I popped over to Dublin once from the UK for a weekend and raised a silent but exultant fist when I touched the soil for the first time, because just like (what seems like) most of America, part of my ancestry traces from there. I've also got English, Scottish, and French ancestry and have been to each of those countries, but for some reason when you get to Ireland you go "FUCK YEAH!" I don't know why. I'm even an Anglophile and love all things English, and you'd think Scotland would make people all William Wallace puffed up and shouty, but nope - it's Ireland that excites and engenders solidarity of some kind for some reason despite faint, distant, and very old ties. Hey speaking of that, where are these multiple places that have the anti-Irish sentiment that you mention? About all I can guess is England for obvious reasons, but otherwise Ireland and the Irish seem to be universally beloved worldwide, even if for romanticized and/or mythological reasons. When you hear an Irish accent somewhere, you perk up and your eyebrows go up and your eyes widen and you get an expectant, open-mouthed smile because... Ireland! Hey, an Irish person! Yay! You get some of that for an English or Scottish accent, and maybe nearly as much for an Aussie one as an Irish one. But Ireland seems to mean fun. I don't know anyone who hates the Irish. Again, except for English people still sore about bombings. But then again, I don't know if it's like with English people getting bad reputations in Spanish holiday towns or whatever. Who dislikes the Irish and why? Yeah people love the Irishness. it's fun connecting to anything from your past. That's why I study History! There used to be in some areas of the states, I think. Where else... yeah in England some people still don't like us. generalisation etc. my aunt went to work for the BBC and had to put on an english accent for her interview and throughout the time she worked there for fear of not being hired/getting fired.
How do you feel about Canadians? Also can I come and live with you? The few Canadians I've met have been some of my favourite people in the world. Two amazing girls from Vancouver and another from Toronto. They're wonderful and I love them. In fact, one of them just spent a few days staying here with me! (along with a girl from New Zealand, another from Australia and another from Belgium. All of whom are equally remarkable humans)
Of course you can.

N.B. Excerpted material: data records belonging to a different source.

-- ==== Sys2Proof/Tests/Slice0.lean ====
section
/-! SUPPORT. Tests: ill-formed terms the checks refuse, words written out from the spec's encodings,
one-step runs whose expected values are those of spec/ (40 to 43 and 95_test_vectors.md), and for
every obligation with hypotheses a state and operands that meet them. -/

namespace Sys2Proof.Tests

open Sys2Proof.Machine

/-- A machine in which these bytes were appended after construction. -/
def load (bs : List Byte) : State := { State.reset with
  mem := ({ len := bs.length, cells := [] } : Memory).writeBytes 0 bs }

/-- The same with register `r` at `v` and `q` at `u`. -/
def loadRegs (bs : List Byte) (r : Reg) (v : Word) (q : Reg) (u : Word) : State :=
  ((load bs).setReg r v).setReg q u

/-- One value of the state after a step. -/
def after {α : Type} (s : State) (f : State → α) : Option α :=
  match step s with
  | .next t => some (f t)
  | _ => none

/-- The code, address and information of the recorded fault. -/
def State.fault (s : State) : Option (Nat × Word × FaultInfo) :=
  s.fr.map fun r => (r.code.number, r.addr, r.info)

/-- Zero bytes. -/
def zeros (n : Nat) : List Byte := List.replicate n 0

theorem test_load_isAppendAll :
    State.reset.appendAll [0x01, 0x00, 0x04] = some (load [0x01, 0x00, 0x04]) := by decide

/-! ## WellFormed refuses -/

theorem test_wf_widthZero : Instr.wellFormed (.mov 0 (.mem 0) (.reg 1)) = false := by decide

theorem test_wf_widthNine : Instr.wellFormed (.mov 9 (.const 1) (.reg 1)) = false := by decide

theorem test_wf_sourceAddressTooWide :
    Instr.wellFormed (.mov 1 (.mem 256) (.reg 1)) = false := by decide

theorem test_wf_destinationAddressTooWide :
    Instr.wellFormed (.mov 2 (.reg 1) (.mem 65536)) = false := by decide

theorem test_wf_constantTooWide :
    Instr.wellFormed (.mov 1 (.const 256) (.mem 0)) = false := by decide

theorem test_wf_widest :
    Instr.wellFormed (.mov 8 (.const 0xFFFFFFFFFFFFFFFF) (.mem 0)) = true := by decide

theorem test_wf_registersIgnoreWidth :
    Instr.wellFormed (.mov 0 (.reg 1) (.reg 2)) = true := by decide


/-! ## Decoding: words written out from the encodings of spec/ 40 to 43 -/

theorem test_decode_nop :
    decode OpcodeMap.default [0x00] =
      .ok (.nop, []) := by rfl

theorem test_decode_load1 :
    decode OpcodeMap.default [0x01, 0x00, 0x04] =
      .ok (.load1 0 4, []) := by rfl

theorem test_decode_load2 :
    decode OpcodeMap.default [0x02, 0x01, 0xF4, 0x01] =
      .ok (.load2 1 500, []) := by rfl

theorem test_decode_load3 :
    decode OpcodeMap.default [0x03, 0x02, 0x01, 0x02, 0x03] =
      .ok (.load3 2 0x030201, []) := by rfl

theorem test_decode_load4 :
    decode OpcodeMap.default [0x04, 0x03, 0x78, 0x56, 0x34, 0x12] =
      .ok (.load4 3 0x12345678, []) := by rfl

theorem test_decode_load5 :
    decode OpcodeMap.default [0x05, 0x04, 0xFF, 0xFF, 0xFF, 0xFF, 0xFF] =
      .ok (.load5 4 0xFFFFFFFFFF, []) := by rfl

theorem test_decode_load6 :
    decode OpcodeMap.default [0x06, 0x05, 0x00, 0x00, 0x00, 0x00, 0x00, 0x80] =
      .ok (.load6 5 0x800000000000, []) := by rfl

theorem test_decode_load7 :
    decode OpcodeMap.default [0x07, 0x06, 0x01, 0x00, 0x00, 0x00, 0x00, 0x00, 0x00] =
      .ok (.load7 6 1, []) := by rfl

theorem test_decode_load8 :
    decode OpcodeMap.default [0x08, 0x07, 0xFE, 0xFF, 0xFF, 0xFF, 0xFF, 0xFF, 0xFF, 0xFF] =
      .ok (.load8 7 0xFFFFFFFFFFFFFFFE, []) := by rfl

theorem test_decode_movRegReg :
    decode OpcodeMap.default [0x09, 0x08, 0x01, 0x02] =
      .ok (.mov 8 (.reg 1) (.reg 2), []) := by rfl

theorem test_decode_movRegMem :
    decode OpcodeMap.default [0x09, 0x44, 0x03, 0x10, 0x00, 0x00, 0x00] =
      .ok (.mov 4 (.reg 3) (.mem 16), []) := by rfl

theorem test_decode_movMemReg :
    decode OpcodeMap.default [0x09, 0x12, 0x10, 0x00, 0x05] =
      .ok (.mov 2 (.mem 16) (.reg 5), []) := by rfl

theorem test_decode_movMemMem :
    decode OpcodeMap.default [0x09, 0x51, 0x10, 0x20] =
      .ok (.mov 1 (.mem 16) (.mem 32), []) := by rfl

theorem test_decode_movConstReg :
    decode OpcodeMap.default [0x09, 0x21, 0x07, 0x04] =
      .ok (.mov 1 (.const 7) (.reg 4), []) := by rfl

theorem test_decode_movConstMem :
    decode OpcodeMap.default [0x09, 0x61, 0x2A, 0x10] =
      .ok (.mov 1 (.const 42) (.mem 16), []) := by rfl

theorem test_decode_add :
    decode OpcodeMap.default [0x0A, 0x00, 0x01, 0x02] =
      .ok (.add 0 1 2, []) := by rfl

theorem test_decode_sub :
    decode OpcodeMap.default [0x0B, 0x00, 0x01, 0x02] =
      .ok (.sub 0 1 2, []) := by rfl

theorem test_decode_mul :
    decode OpcodeMap.default [0x0C, 0x00, 0x01, 0x02] =
      .ok (.mul 0 1 2, []) := by rfl

theorem test_decode_div :
    decode OpcodeMap.default [0x0D, 0x00, 0x01, 0x02] =
      .ok (.div 0 1 2, []) := by rfl

theorem test_decode_not :
    decode OpcodeMap.default [0x0E, 0x04, 0x99] =
      .ok (.not 4, [0x99]) := by rfl

theorem test_decode_and :
    decode OpcodeMap.default [0x0F, 0x00, 0x01] =
      .ok (.and 0 1, []) := by rfl

theorem test_decode_or :
    decode OpcodeMap.default [0x10, 0x00, 0x01] =
      .ok (.or 0 1, []) := by rfl

theorem test_decode_xor :
    decode OpcodeMap.default [0x11, 0x00, 0x0F] =
      .ok (.xor 0 15, []) := by rfl

theorem test_decode_cmp :
    decode OpcodeMap.default [0x12, 0x02, 0x09] =
      .ok (.cmp 2 9, []) := by rfl

theorem test_decode_jmp :
    decode OpcodeMap.default [0x13, 0x11, 0x00, 0x00, 0x00, 0x00, 0x00, 0x00, 0x00] =
      .ok (.jmp 17, []) := by rfl

theorem test_decode_ret :
    decode OpcodeMap.default [0x14] =
      .ok (.ret, []) := by rfl

theorem test_decode_hlt :
    decode OpcodeMap.default [0x15] =
      .ok (.hlt, []) := by rfl

theorem test_decode_int :
    decode OpcodeMap.default [0x16, 0x03] =
      .ok (.int 3, []) := by rfl

theorem test_decode_cpuid :
    decode OpcodeMap.default [0x17] =
      .ok (.cpuid, []) := by rfl

/-- The encoder writes the same bytes: the Move with two fields of two bytes. -/
theorem test_encode_movMemMem :
    encode OpcodeMap.default (.mov 2 (.mem 0x0506) (.mem 0x0708)) =
      [0x09, 0x52, 0x06, 0x05, 0x08, 0x07] := by rfl

theorem test_decodeTableWord_jmp : decodeTableWord 72 0x13 = some (.jmp 0) := by rfl

theorem test_decodeTableWord_add : decodeTableWord 32 0x0201000A = some (.add 0 1 2) := by rfl

theorem test_withFetchWord_runs :
    after (State.reset.withFetchWord 32 0x0303020E) (fun t => (t.x.get 2, t.pc)) =
      some (0xFFFFFFFFFFFFFFFF, 2) := by decide


/-! ## One step of each instruction (95_test_vectors.md, section 2) -/

/-- V-M1 -/
theorem test_nop :
    after (load [0x00])
        (fun t => (t.pc, t.status)) =
      some (1, .running) := by decide

/-- V-M2 -/
theorem test_load1_zeroExtends :
    after (load [0x01, 0x03, 0xFF])
        (fun t => (t.x.get 3, t.pc)) =
      some (0xFF, 3) := by decide

/-- V-M3 -/
theorem test_load2_zeroExtends :
    after (load [0x02, 0x03, 0xCD, 0xAB])
        (fun t => (t.x.get 3, t.pc)) =
      some (0xABCD, 4) := by decide

/-- V-M4 -/
theorem test_load3_zeroExtends :
    after (load [0x03, 0x03, 0x00, 0x00, 0x80])
        (fun t => (t.x.get 3, t.pc)) =
      some (0x800000, 5) := by decide

/-- V-M5 -/
theorem test_load4_zeroExtends :
    after (load [0x04, 0x03, 0x00, 0x00, 0x00, 0x80])
        (fun t => (t.x.get 3, t.pc)) =
      some (0x80000000, 6) := by decide

/-- V-M6 -/
theorem test_load5_zeroExtends :
    after (load [0x05, 0x03, 0x05, 0x04, 0x03, 0x02, 0x01])
        (fun t => (t.x.get 3, t.pc)) =
      some (0x102030405, 7) := by decide

/-- V-M7 -/
theorem test_load6_zeroExtends :
    after (load [0x06, 0x03, 0xFF, 0xFF, 0xFF, 0xFF, 0xFF, 0xFF])
        (fun t => (t.x.get 3, t.pc)) =
      some (0xFFFFFFFFFFFF, 8) := by decide

/-- V-M8 -/
theorem test_load7_zeroExtends :
    after (load [0x07, 0x03, 0x00, 0x00, 0x00, 0x00, 0x00, 0x00, 0x80])
        (fun t => (t.x.get 3, t.pc)) =
      some (0x80000000000000, 9) := by decide

/-- V-M9 -/
theorem test_load8_zeroExtends :
    after (load [0x08, 0x03, 0x00, 0x00, 0x00, 0x00, 0x00, 0x00, 0x00, 0x80])
        (fun t => (t.x.get 3, t.pc)) =
      some (0x8000000000000000, 10) := by decide

/-- V-M11 -/
theorem test_load4_overwritesAllBits :
    after (loadRegs [0x04, 0x01, 0x01, 0x00, 0x00, 0x00] 1 0xFFFFFFFFFFFFFFFF 2 0)
        (fun t => t.x.get 1) =
      some (1) := by decide

/-- V-M12 -/
theorem test_load3_truncated :
    after (load [0x03, 0x00, 0x01, 0x02])
        (fun t => (State.fault t, t.pc)) =
      some (some (6, 0, .access 2 3), 0) := by decide

/-- V-D5 -/
theorem test_load1_badRegister :
    after (load [0x01, 0x10, 0x05])
        (fun t => (State.fault t, t.pc)) =
      some (some (2, 0, .value 0x10), 0) := by decide

/-- V-M14 -/
theorem test_mov_regReg_widthIgnored :
    after (loadRegs [0x09, 0x00, 0x01, 0x02] 1 0x1122334455667788 3 0)
        (fun t => (t.x.get 2, t.pc)) =
      some (0x1122334455667788, 4) := by decide

/-- V-M15 -/
theorem test_mov_regMem_lowBytes :
    after (loadRegs [0x09, 0x44, 0x03, 0x08, 0x00, 0x00, 0x00, 0x00, 0xAA, 0xAA,
      0xAA, 0xAA, 0xAA] 3 0x1122334455667788 4 0)
        (fun t => (t.mem.bytes 7 6, t.pc)) =
      some ([0, 0x88, 0x77, 0x66, 0x55, 0xAA], 7) := by decide

/-- V-M16 -/
theorem test_mov_memReg_zeroExtends :
    after (loadRegs [0x09, 0x12, 0x05, 0x00, 0x04, 0xFE, 0xFF] 4 0xFFFFFFFFFFFFFFFF 5 0)
        (fun t => (t.x.get 4, t.pc)) =
      some (0xFFFE, 5) := by decide

/-- V-M18 -/
theorem test_mov_memMem_overlap :
    after (load [0x09, 0x52, 0x06, 0x00, 0x07, 0x00, 0x11, 0x22, 0x33])
        (fun t => t.mem.bytes 6 3) =
      some ([0x11, 0x11, 0x22]) := by decide

/-- V-M20 -/
theorem test_mov_constReg :
    after (load [0x09, 0x28, 0x0D, 0xF0, 0xFE, 0xCA, 0xEF, 0xBE, 0xAD, 0xDE,
      0x06])
        (fun t => (t.x.get 6, t.pc)) =
      some (0xDEADBEEFCAFEF00D, 11) := by decide

/-- V-M21 -/
theorem test_mov_constMem :
    after (load [0x09, 0x61, 0x2A, 0x04, 0x00])
        (fun t => (t.mem.byte 4, t.pc)) =
      some (0x2A, 4) := by decide

/-- V-M22 -/
theorem test_mov_constantDestination :
    after (load [0x09, 0xA1, 0x01, 0x02])
        (fun t => (State.fault t, t.pc)) =
      some (some (7, 0, .value 0xA1), 0) := by decide

/-- V-M27 -/
theorem test_mov_straddlesTheEnd :
    after (loadRegs [0x09, 0x42, 0x01, 0x05, 0x00, 0xEE] 1 0xBBAA 2 0)
        (fun t => (State.fault t, t.pc)) =
      some (some (6, 0, .access 5 2), 0) := by decide

/-- V-A2 -/
theorem test_add_selfReferential :
    after (loadRegs [0x0A, 0x02, 0x02, 0x02] 2 8 3 0)
        (fun t => (t.x.get 2, t.pc)) =
      some (0x10, 4) := by decide

/-- V-A3 -/
theorem test_add_wraps :
    after (loadRegs [0x0A, 0x00, 0x01, 0x02] 0 0x7FFFFFFFFFFFFFFF 1 1)
        (fun t => t.x.get 2) =
      some (0x8000000000000000) := by decide

/-- V-A5 -/
theorem test_sub_order :
    after (loadRegs [0x0B, 0x00, 0x01, 0x02] 0 3 1 5)
        (fun t => (t.x.get 2, t.pc)) =
      some (0xFFFFFFFFFFFFFFFE, 4) := by decide

/-- V-A6 -/
theorem test_sub_wraps :
    after (loadRegs [0x0B, 0x00, 0x01, 0x02] 0 0x8000000000000000 1 1)
        (fun t => t.x.get 2) =
      some (0x7FFFFFFFFFFFFFFF) := by decide

/-- V-A9 -/
theorem test_mul_losesHighHalf :
    after (loadRegs [0x0C, 0x00, 0x01, 0x02] 0 0x100000000 1 0x100000000)
        (fun t => (t.x.get 2, t.pc)) =
      some (0, 4) := by decide

/-- V-A10 -/
theorem test_mul_minByMinusOne :
    after (loadRegs [0x0C, 0x00, 0x01, 0x02] 0 0x8000000000000000 1 0xFFFFFFFFFFFFFFFF)
        (fun t => t.x.get 2) =
      some (0x8000000000000000) := by decide

/-- V-A13 -/
theorem test_div_towardZero :
    after (loadRegs [0x0D, 0x00, 0x01, 0x02] 0 0xFFFFFFFFFFFFFFF9 1 2)
        (fun t => (t.x.get 2, t.pc)) =
      some (0xFFFFFFFFFFFFFFFD, 4) := by decide

/-- V-A17 -/
theorem test_div_zeroByZero :
    after (load [0x0D, 0x00, 0x01, 0x02])
        (fun t => (State.fault t, t.pc)) =
      some (some (3, 0, .value 0), 0) := by decide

No question about it!
This might be an odd question... but here goes nothing! What's the best way to win the heart of an Irishman? I have had wild fantasies of moving to Ireland to find love. Coming from California, I've only met a few in my young lifetime and I want to know any tips if any. Don't bother. We're not that great, If I'm being honest :/ I do, however, know an awesome group of girls from LA and San Fran in Uppsala. But yeah, irish guys can be sleazy and eager. But the fact that you're from a different country would be enough to bag one. Ireland thinks anything is exotic. Parsley is considered a spice, here. it's mental.
Thank you so much for your kind words! Here is a pic of me enjoying a glass of scotch on new years eve! I appreciate your feedback. Hope all is well with your study abroad and lovely speaking with you. Cheers! And here is me doing the very same! Link to imgur.com
There is so much class in that picture! :D I appreciate that you sent me a pic back :) Any Time! :D.
You look like a pimp and I like that. Leprechaun pimping is lucrative work.
Have you been to the Giants Causeway NP? I am wanting to go there and photograph. Do you recommend it? The giants causeway is beautiful, but very small. there is a chance you will be disappointed by it. it's a bit of an anticlimax, I must confess :/
Small? It goes on for a few miles! Where the bloody hell was I then...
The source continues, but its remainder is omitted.